REQUIREMENT: Please return only the lines from the one holding "let o := p.key % 2 ^ 20" through the one holding "s.linesHeld ag.who (ps.flatMap", exactly as they appear in the records below, both ends included.
++++
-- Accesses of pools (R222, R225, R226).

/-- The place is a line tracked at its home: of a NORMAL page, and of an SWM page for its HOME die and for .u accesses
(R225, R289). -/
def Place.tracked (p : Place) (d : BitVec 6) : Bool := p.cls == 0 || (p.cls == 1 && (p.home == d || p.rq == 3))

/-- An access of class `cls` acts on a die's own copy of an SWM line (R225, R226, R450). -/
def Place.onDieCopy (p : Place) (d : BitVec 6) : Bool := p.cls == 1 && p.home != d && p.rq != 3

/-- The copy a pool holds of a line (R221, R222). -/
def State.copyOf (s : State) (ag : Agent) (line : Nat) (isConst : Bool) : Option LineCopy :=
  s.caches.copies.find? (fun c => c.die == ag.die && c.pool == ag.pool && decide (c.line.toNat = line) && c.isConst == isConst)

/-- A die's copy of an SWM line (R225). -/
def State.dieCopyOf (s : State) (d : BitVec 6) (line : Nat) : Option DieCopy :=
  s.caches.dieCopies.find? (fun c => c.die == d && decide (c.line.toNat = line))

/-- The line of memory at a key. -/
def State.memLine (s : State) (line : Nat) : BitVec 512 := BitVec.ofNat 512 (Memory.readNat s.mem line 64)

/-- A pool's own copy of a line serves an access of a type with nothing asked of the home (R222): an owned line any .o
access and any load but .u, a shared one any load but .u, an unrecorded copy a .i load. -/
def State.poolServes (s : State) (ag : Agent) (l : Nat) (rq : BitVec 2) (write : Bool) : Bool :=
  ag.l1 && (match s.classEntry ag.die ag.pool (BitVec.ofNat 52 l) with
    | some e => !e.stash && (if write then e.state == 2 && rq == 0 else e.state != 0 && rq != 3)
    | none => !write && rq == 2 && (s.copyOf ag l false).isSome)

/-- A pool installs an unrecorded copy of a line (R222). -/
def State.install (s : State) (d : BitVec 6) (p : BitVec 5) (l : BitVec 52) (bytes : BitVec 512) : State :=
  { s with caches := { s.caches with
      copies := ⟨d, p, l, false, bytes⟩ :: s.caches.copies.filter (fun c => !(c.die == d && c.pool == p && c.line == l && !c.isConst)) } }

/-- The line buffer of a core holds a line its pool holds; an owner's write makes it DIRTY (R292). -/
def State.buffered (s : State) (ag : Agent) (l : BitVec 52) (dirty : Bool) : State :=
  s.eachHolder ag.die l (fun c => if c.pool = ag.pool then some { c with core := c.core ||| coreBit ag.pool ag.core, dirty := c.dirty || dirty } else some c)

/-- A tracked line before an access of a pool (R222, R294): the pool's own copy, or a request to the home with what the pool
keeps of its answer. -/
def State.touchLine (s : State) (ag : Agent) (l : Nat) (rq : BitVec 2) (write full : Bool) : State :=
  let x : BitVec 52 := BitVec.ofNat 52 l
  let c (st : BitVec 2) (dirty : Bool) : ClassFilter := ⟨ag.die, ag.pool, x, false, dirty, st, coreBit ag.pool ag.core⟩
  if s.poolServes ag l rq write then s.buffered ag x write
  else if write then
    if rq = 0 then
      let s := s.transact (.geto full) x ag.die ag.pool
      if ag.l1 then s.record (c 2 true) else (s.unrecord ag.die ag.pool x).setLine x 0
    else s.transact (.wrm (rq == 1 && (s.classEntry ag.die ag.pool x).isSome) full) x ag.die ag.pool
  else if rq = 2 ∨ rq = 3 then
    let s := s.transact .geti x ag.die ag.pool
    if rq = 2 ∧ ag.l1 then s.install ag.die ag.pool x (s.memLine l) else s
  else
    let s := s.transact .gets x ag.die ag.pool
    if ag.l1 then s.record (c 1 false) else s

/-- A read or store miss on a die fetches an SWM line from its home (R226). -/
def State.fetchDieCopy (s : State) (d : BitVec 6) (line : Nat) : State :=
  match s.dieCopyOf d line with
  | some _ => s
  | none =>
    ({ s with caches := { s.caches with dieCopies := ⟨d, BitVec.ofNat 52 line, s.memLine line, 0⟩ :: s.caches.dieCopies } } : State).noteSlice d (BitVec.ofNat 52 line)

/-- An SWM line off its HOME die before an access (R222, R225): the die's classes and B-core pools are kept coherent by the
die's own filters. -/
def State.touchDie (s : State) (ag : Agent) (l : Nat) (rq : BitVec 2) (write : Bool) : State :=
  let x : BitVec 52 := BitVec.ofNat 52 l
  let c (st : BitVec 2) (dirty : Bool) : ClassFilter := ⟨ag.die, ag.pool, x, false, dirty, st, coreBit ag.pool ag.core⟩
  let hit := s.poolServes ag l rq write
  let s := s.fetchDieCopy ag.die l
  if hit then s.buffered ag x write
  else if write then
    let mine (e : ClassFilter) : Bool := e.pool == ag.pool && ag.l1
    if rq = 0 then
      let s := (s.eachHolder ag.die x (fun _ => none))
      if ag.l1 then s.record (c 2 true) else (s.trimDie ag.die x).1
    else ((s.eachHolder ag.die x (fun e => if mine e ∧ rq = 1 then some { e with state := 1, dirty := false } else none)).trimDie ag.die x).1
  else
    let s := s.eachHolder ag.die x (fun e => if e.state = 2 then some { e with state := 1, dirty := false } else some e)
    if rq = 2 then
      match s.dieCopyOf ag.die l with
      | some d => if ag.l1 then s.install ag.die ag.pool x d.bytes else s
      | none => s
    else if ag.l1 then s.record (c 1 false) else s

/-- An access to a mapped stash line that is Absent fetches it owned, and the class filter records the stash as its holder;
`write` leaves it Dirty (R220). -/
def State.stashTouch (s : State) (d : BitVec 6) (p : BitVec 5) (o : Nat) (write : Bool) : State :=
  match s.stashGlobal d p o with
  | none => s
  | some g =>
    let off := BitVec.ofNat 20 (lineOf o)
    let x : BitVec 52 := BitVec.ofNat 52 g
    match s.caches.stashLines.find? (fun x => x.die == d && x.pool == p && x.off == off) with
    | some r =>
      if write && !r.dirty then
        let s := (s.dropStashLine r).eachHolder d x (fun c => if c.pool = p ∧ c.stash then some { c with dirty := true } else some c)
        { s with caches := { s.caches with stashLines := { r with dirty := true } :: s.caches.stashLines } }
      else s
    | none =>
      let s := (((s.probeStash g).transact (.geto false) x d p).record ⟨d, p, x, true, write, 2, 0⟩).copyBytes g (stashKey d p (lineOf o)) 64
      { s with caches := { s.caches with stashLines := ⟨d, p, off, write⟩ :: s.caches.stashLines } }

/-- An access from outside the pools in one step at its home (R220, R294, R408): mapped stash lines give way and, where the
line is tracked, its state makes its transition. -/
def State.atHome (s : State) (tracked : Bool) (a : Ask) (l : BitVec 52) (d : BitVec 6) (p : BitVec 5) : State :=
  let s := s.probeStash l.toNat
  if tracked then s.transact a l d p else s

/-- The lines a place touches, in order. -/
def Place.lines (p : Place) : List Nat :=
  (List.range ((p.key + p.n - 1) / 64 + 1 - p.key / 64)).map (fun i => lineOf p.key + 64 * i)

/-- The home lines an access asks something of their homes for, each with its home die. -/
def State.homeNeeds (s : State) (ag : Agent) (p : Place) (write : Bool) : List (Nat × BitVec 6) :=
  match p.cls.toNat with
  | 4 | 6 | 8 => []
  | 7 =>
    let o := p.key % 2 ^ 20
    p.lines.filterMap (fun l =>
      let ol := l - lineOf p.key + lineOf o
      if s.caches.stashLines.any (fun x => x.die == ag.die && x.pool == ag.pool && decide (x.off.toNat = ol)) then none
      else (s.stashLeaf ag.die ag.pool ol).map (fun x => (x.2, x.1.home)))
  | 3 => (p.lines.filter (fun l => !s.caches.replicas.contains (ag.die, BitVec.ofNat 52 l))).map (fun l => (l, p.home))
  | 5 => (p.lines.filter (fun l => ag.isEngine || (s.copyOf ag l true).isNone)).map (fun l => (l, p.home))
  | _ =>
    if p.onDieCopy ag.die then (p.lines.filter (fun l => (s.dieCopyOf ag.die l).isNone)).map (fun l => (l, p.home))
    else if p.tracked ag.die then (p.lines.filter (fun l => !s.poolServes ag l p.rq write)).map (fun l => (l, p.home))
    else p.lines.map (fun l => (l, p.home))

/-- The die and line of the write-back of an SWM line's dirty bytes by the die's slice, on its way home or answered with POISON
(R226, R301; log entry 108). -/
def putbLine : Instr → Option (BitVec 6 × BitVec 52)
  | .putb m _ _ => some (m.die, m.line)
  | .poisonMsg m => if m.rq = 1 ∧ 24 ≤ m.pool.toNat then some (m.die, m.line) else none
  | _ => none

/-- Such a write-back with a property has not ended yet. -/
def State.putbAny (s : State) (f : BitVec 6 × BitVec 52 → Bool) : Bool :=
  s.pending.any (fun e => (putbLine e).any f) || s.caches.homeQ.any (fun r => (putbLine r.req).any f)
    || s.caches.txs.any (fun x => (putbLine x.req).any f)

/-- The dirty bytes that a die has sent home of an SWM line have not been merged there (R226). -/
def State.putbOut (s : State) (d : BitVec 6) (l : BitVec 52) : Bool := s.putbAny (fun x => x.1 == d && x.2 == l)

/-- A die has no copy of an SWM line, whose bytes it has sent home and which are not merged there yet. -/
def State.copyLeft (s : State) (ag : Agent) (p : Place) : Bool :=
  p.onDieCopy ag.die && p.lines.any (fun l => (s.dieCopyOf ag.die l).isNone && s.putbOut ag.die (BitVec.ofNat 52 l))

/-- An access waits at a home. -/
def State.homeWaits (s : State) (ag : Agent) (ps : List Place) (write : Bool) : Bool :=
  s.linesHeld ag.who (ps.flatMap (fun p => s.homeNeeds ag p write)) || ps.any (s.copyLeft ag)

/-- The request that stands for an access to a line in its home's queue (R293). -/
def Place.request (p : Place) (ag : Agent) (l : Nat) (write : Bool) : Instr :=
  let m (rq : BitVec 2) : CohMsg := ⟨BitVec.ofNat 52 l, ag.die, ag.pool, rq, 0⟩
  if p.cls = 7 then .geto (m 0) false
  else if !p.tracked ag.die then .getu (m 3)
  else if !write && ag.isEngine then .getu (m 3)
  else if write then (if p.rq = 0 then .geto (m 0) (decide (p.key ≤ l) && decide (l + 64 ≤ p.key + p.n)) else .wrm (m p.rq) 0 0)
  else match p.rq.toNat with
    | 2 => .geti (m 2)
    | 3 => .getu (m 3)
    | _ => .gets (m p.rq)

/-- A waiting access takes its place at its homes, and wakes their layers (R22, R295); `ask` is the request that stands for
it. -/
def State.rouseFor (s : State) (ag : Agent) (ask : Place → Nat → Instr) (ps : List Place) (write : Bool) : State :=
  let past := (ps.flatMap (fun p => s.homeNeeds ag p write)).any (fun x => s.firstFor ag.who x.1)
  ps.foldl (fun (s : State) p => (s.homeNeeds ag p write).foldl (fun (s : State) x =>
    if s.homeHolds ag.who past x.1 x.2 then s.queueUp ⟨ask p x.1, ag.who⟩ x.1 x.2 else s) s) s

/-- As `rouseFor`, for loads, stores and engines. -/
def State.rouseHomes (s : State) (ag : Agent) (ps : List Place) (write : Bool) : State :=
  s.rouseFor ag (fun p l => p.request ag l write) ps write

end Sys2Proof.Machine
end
++++
ANSWER AREA:
    let o := p.key % 2 ^ 20
    p.lines.filterMap (fun l =>
      let ol := l - lineOf p.key + lineOf o
      if s.caches.stashLines.any (fun x => x.die == ag.die && x.pool == ag.pool && decide (x.off.toNat = ol)) then none
      else (s.stashLeaf ag.die ag.pool ol).map (fun x => (x.2, x.1.home)))
  | 3 => (p.lines.filter (fun l => !s.caches.replicas.contains (ag.die, BitVec.ofNat 52 l))).map (fun l => (l, p.home))
  | 5 => (p.lines.filter (fun l => ag.isEngine || (s.copyOf ag l true).isNone)).map (fun l => (l, p.home))
  | _ =>
    if p.onDieCopy ag.die then (p.lines.filter (fun l => (s.dieCopyOf ag.die l).isNone)).map (fun l => (l, p.home))
    else if p.tracked ag.die then (p.lines.filter (fun l => !s.poolServes ag l p.rq write)).map (fun l => (l, p.home))
    else p.lines.map (fun l => (l, p.home))

/-- The die and line of the write-back of an SWM line's dirty bytes by the die's slice, on its way home or answered with POISON
(R226, R301; log entry 108). -/
def putbLine : Instr → Option (BitVec 6 × BitVec 52)
  | .putb m _ _ => some (m.die, m.line)
  | .poisonMsg m => if m.rq = 1 ∧ 24 ≤ m.pool.toNat then some (m.die, m.line) else none
  | _ => none

/-- Such a write-back with a property has not ended yet. -/
def State.putbAny (s : State) (f : BitVec 6 × BitVec 52 → Bool) : Bool :=
  s.pending.any (fun e => (putbLine e).any f) || s.caches.homeQ.any (fun r => (putbLine r.req).any f)
    || s.caches.txs.any (fun x => (putbLine x.req).any f)

/-- The dirty bytes that a die has sent home of an SWM line have not been merged there (R226). -/
def State.putbOut (s : State) (d : BitVec 6) (l : BitVec 52) : Bool := s.putbAny (fun x => x.1 == d && x.2 == l)

/-- A die has no copy of an SWM line, whose bytes it has sent home and which are not merged there yet. -/
def State.copyLeft (s : State) (ag : Agent) (p : Place) : Bool :=
  p.onDieCopy ag.die && p.lines.any (fun l => (s.dieCopyOf ag.die l).isNone && s.putbOut ag.die (BitVec.ofNat 52 l))

/-- An access waits at a home. -/
def State.homeWaits (s : State) (ag : Agent) (ps : List Place) (write : Bool) : Bool :=
  s.linesHeld ag.who (ps.flatMap (fun p => s.homeNeeds ag p write)) || ps.any (s.copyLeft ag)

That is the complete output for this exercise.